# WORK REQUEST
Give back each line of the listing below that contains the string "HostInput".

# DATA EXTRACT

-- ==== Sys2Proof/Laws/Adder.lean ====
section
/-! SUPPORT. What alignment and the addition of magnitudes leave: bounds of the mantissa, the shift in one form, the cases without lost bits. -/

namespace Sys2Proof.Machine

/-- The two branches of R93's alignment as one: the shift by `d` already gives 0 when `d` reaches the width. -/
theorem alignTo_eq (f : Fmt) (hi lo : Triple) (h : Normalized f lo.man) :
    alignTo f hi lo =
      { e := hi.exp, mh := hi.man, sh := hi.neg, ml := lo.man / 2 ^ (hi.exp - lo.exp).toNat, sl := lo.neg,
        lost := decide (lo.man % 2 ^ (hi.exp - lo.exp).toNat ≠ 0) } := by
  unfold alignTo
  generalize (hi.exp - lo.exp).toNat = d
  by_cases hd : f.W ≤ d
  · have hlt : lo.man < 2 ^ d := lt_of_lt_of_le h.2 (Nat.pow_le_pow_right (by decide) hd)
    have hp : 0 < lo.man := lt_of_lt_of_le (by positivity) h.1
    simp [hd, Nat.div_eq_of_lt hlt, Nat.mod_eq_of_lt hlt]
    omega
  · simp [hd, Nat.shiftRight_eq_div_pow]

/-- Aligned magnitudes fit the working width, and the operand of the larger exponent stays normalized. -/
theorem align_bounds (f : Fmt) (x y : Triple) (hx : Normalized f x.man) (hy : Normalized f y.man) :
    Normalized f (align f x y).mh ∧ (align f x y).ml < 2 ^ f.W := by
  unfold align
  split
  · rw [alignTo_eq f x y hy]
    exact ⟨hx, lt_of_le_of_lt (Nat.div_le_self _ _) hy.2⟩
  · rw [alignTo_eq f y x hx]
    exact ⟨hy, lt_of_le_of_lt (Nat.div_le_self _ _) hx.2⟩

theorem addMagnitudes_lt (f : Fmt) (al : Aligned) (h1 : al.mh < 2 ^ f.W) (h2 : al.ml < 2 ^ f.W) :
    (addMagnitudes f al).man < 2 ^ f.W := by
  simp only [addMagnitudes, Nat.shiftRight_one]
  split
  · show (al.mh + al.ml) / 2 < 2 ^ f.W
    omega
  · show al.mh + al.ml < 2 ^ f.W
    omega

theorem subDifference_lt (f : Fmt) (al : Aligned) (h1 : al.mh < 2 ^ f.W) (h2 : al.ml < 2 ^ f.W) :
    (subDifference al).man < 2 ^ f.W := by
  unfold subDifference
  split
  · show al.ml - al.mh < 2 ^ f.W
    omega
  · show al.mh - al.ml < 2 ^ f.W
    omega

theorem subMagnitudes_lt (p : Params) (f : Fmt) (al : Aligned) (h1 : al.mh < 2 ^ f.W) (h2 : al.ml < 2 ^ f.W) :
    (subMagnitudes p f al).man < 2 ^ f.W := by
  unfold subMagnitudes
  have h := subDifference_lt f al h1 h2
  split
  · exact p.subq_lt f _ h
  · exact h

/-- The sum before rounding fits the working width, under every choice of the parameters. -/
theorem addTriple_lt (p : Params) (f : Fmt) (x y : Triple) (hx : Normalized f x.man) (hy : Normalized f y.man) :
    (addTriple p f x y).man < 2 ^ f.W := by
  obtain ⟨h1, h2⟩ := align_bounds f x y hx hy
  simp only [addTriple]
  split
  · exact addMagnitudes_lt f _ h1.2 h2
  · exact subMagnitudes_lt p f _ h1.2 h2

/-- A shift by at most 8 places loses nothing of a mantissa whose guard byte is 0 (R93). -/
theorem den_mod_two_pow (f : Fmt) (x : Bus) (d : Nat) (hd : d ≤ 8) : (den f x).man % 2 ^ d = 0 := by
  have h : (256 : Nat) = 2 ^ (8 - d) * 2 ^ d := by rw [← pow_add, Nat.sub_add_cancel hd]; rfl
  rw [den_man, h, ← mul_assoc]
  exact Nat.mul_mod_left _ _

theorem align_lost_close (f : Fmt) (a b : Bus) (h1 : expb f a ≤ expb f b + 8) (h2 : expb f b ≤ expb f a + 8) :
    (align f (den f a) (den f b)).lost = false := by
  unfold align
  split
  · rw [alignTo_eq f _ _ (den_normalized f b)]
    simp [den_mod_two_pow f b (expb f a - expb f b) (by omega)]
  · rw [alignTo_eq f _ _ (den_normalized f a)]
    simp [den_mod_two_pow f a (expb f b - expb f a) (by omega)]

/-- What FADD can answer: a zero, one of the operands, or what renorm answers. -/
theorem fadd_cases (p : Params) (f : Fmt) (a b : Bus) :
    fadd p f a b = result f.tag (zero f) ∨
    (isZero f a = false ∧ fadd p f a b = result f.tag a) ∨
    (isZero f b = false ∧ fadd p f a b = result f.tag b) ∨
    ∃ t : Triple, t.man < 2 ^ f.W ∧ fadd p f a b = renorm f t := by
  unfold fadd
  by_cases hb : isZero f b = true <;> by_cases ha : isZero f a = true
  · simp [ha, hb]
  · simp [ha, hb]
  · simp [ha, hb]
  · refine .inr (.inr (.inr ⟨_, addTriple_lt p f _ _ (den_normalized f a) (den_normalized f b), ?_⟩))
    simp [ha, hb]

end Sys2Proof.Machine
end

--

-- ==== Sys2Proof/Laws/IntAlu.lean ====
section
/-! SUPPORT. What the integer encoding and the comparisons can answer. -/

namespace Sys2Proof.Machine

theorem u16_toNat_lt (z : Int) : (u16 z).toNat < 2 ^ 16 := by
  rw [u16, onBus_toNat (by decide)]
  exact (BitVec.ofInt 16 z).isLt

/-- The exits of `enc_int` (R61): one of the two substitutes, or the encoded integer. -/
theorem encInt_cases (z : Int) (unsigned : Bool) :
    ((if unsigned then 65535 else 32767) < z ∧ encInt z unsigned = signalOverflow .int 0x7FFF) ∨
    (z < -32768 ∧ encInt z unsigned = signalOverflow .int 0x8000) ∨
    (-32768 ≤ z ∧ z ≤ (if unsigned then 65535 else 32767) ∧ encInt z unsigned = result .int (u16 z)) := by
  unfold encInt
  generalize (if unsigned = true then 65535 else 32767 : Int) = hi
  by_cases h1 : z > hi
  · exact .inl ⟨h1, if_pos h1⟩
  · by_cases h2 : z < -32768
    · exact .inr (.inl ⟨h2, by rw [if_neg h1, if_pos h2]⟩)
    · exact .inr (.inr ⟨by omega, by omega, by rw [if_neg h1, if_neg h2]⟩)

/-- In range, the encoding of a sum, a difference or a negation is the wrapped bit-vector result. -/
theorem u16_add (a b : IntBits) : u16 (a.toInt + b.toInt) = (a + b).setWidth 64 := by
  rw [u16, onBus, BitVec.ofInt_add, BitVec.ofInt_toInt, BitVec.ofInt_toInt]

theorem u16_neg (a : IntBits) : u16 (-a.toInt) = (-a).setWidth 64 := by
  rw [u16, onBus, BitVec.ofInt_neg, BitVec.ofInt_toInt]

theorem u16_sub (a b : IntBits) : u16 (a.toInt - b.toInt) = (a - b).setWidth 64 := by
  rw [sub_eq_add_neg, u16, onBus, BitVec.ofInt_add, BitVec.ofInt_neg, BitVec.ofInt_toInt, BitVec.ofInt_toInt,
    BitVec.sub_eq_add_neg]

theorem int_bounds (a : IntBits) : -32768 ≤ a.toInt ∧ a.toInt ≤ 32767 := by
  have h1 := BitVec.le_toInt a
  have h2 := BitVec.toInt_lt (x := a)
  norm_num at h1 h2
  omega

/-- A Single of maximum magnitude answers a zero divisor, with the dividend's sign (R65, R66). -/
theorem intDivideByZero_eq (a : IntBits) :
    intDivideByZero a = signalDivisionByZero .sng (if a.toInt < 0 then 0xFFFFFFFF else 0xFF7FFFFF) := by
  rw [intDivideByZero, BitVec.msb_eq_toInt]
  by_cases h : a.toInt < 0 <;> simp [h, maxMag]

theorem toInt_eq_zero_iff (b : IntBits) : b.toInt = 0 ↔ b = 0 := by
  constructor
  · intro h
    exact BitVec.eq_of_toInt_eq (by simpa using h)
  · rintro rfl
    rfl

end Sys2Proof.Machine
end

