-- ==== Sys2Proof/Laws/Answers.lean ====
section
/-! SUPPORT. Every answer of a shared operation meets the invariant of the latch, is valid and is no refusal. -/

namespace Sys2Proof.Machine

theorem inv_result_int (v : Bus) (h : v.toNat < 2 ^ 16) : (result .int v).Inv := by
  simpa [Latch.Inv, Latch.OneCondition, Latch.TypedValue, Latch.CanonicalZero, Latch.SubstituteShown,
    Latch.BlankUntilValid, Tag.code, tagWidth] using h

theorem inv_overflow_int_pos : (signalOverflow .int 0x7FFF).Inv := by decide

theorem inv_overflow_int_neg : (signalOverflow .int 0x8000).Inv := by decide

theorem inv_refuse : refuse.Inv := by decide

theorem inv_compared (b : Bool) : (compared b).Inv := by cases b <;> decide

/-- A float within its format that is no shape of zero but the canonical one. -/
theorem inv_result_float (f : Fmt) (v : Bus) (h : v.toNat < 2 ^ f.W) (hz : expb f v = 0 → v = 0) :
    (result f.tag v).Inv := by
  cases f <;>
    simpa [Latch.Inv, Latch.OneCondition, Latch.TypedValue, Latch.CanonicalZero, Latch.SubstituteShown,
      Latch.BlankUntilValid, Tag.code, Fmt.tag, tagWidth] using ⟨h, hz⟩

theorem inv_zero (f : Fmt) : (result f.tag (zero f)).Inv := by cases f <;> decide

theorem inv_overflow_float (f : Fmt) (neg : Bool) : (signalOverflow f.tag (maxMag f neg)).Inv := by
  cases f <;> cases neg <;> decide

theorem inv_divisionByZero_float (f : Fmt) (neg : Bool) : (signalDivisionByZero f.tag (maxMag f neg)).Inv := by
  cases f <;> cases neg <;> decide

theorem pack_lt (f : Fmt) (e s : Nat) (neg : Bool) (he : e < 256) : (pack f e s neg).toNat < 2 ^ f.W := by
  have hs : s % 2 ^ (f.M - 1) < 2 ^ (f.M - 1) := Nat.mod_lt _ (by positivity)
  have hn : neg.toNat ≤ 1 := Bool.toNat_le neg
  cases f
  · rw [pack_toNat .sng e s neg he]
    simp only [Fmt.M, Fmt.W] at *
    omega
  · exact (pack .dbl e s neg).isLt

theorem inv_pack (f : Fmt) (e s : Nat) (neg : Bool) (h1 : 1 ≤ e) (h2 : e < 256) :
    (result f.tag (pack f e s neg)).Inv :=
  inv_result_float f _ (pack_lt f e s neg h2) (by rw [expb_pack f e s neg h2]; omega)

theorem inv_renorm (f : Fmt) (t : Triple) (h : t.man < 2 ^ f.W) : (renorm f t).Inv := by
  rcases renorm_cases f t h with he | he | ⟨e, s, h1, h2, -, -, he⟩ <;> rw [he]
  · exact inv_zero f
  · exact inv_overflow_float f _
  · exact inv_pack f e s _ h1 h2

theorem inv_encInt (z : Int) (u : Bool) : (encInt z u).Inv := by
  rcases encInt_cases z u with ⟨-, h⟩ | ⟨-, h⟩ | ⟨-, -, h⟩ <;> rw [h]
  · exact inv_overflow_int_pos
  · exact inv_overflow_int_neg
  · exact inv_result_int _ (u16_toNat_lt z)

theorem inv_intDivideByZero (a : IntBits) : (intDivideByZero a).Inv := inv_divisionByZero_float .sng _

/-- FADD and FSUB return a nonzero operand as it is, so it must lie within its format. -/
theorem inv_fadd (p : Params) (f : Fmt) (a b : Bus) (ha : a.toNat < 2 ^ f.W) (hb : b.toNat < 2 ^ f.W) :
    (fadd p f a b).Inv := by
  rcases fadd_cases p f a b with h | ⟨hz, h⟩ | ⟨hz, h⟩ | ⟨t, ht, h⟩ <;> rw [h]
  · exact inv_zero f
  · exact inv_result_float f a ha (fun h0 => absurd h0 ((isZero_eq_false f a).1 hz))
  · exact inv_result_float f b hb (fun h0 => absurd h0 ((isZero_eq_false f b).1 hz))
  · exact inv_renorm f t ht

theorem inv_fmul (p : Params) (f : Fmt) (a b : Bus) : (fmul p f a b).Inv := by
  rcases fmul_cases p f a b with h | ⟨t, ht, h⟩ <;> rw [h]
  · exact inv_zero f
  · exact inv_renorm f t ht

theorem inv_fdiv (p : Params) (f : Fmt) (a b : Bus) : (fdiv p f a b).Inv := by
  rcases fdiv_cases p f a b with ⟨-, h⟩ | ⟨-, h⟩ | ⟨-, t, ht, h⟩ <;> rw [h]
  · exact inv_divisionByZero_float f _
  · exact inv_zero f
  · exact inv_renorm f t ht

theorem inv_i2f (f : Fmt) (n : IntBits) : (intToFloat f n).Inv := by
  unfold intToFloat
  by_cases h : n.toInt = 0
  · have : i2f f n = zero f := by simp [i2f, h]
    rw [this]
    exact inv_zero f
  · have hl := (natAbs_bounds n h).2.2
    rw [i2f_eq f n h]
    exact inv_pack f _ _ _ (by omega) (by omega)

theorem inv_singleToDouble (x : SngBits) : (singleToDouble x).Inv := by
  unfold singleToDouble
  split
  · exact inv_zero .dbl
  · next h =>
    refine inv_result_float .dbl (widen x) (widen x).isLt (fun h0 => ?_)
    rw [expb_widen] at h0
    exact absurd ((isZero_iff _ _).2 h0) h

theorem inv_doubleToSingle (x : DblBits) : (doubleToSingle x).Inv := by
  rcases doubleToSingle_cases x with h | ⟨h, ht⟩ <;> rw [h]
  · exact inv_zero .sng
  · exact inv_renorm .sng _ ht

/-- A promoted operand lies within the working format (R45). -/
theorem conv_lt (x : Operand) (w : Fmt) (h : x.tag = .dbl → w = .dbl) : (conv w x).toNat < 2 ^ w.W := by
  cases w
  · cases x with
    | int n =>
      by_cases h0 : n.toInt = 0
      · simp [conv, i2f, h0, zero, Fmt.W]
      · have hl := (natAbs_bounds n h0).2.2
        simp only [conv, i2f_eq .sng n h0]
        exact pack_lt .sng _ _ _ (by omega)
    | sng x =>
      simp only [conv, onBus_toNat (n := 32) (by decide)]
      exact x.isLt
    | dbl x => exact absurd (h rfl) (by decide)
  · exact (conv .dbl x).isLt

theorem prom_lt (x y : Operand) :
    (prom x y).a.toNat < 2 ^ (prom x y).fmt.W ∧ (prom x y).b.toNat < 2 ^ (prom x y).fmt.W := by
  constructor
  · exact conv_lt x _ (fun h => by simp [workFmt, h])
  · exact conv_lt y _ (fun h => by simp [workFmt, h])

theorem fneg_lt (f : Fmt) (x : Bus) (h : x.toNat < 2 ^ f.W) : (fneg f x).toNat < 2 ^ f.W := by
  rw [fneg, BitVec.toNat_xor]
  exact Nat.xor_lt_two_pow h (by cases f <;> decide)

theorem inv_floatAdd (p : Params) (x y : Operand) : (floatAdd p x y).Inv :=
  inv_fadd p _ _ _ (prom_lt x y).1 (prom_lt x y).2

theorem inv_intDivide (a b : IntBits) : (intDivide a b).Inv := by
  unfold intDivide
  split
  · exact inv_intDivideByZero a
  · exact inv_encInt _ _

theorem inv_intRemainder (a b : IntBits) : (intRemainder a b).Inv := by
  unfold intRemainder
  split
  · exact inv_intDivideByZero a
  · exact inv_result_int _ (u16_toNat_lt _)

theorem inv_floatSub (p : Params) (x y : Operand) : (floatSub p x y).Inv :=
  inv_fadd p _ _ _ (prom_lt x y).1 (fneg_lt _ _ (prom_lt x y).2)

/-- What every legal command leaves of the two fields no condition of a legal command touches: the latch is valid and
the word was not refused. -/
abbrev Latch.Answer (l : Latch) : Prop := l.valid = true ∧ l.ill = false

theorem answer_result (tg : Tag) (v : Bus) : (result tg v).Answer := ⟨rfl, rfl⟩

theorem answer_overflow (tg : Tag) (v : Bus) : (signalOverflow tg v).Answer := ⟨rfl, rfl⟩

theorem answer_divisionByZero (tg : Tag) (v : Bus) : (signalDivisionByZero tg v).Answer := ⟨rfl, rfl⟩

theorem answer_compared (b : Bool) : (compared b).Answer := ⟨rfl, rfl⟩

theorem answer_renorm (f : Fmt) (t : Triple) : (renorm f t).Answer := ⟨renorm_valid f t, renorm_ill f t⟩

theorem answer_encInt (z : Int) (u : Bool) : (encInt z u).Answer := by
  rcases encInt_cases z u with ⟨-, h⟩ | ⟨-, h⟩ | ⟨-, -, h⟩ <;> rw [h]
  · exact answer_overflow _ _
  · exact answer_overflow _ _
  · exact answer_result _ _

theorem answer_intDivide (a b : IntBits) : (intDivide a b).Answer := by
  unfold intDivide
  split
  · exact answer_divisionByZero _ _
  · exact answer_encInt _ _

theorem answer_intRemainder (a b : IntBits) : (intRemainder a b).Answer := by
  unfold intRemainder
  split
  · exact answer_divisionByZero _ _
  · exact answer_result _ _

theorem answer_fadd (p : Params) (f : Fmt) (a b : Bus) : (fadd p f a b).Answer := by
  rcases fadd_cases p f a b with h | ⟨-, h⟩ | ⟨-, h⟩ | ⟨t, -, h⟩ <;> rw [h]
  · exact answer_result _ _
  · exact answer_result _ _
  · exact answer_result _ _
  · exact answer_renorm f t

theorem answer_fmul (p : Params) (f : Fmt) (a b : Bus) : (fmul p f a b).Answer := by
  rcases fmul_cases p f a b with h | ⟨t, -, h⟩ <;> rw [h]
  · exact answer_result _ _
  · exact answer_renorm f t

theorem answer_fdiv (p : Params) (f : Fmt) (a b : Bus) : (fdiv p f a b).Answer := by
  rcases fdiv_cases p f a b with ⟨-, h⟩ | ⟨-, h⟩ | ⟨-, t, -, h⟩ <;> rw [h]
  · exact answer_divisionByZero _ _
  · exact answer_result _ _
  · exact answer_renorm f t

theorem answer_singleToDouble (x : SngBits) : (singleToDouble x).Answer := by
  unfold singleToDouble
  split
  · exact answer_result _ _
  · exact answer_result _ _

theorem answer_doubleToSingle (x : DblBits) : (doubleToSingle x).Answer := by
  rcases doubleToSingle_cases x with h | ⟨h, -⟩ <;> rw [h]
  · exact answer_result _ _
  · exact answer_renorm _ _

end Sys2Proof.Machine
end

...

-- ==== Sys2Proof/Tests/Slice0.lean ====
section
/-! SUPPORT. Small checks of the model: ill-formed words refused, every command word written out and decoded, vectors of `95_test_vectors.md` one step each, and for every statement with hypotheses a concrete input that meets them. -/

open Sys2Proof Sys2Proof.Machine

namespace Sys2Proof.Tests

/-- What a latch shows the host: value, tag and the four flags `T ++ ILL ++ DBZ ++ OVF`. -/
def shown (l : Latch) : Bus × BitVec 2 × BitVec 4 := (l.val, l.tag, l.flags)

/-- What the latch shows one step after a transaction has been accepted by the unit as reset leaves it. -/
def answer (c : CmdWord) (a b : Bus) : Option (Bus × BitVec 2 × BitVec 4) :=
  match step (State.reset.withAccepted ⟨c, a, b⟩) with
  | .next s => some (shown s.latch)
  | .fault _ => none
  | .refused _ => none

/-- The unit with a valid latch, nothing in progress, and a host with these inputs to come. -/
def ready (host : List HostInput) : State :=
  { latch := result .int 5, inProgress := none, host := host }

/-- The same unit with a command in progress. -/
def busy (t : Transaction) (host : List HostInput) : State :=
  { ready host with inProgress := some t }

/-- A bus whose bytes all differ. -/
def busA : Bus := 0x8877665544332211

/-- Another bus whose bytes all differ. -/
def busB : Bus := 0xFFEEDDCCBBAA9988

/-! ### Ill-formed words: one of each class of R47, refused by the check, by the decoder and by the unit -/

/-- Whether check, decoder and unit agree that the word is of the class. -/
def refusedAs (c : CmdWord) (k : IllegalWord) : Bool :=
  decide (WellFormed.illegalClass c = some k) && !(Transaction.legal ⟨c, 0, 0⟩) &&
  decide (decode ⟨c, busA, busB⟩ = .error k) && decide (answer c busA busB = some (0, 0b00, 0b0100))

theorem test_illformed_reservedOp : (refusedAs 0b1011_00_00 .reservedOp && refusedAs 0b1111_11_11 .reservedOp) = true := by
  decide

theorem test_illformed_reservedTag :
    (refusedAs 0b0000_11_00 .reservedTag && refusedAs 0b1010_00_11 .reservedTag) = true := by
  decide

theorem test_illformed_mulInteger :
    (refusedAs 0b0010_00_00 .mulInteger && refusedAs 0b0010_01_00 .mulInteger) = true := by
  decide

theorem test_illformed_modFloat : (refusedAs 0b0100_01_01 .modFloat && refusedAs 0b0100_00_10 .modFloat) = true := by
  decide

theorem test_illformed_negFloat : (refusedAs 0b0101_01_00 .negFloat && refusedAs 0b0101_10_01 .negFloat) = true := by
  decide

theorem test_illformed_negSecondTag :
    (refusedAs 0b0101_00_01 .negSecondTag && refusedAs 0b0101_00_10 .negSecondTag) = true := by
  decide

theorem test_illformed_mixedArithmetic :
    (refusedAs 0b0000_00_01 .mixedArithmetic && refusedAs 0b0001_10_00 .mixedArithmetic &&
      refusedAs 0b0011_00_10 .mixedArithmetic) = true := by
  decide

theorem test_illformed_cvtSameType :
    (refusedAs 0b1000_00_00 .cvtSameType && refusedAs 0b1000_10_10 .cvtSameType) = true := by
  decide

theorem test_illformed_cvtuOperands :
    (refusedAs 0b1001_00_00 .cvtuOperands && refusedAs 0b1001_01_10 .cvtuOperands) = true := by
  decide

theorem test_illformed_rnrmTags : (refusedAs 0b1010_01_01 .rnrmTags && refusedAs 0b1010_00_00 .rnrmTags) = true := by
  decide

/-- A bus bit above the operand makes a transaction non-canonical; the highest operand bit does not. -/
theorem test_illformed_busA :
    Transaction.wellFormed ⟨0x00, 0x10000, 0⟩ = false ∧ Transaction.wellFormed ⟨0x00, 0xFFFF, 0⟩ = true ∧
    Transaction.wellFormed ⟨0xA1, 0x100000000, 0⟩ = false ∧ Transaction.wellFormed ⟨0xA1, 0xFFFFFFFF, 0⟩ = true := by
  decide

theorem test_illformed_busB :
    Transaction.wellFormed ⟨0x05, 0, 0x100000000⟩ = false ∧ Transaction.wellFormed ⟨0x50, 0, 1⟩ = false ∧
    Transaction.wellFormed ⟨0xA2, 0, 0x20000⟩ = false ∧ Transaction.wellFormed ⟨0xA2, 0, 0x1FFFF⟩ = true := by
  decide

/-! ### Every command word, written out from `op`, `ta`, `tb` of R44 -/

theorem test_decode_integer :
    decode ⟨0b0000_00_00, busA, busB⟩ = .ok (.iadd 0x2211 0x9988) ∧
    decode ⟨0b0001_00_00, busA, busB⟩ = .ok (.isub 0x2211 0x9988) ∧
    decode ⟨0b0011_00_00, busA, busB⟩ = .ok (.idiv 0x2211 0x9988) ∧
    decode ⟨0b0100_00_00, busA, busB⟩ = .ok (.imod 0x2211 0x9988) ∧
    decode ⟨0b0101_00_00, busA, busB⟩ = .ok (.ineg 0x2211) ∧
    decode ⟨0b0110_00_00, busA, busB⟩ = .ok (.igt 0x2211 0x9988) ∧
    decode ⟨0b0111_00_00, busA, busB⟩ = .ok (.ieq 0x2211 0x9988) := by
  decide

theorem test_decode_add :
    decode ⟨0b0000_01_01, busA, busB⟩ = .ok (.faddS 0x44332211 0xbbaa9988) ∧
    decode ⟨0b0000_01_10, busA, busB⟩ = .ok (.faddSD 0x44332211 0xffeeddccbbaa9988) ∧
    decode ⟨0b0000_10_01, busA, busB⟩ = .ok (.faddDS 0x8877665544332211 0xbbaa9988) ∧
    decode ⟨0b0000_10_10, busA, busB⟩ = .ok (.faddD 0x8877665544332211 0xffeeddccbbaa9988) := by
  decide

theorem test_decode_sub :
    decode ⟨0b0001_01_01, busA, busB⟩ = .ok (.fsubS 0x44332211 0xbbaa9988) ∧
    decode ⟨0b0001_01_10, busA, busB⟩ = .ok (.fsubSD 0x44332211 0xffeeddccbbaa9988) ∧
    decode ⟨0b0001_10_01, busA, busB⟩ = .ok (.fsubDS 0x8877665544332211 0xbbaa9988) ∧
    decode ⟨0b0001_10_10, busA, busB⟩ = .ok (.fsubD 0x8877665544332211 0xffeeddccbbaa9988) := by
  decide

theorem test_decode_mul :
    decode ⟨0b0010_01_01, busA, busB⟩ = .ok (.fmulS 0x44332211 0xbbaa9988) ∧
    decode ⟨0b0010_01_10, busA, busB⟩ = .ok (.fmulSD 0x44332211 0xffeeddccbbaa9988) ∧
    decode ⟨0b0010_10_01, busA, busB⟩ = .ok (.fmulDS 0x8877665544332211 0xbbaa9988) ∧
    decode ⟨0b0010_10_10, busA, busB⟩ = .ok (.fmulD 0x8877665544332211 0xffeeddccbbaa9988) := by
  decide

# RESULT BELOW
def ready (host : List HostInput) : State :=
def busy (t : Transaction) (host : List HostInput) : State :=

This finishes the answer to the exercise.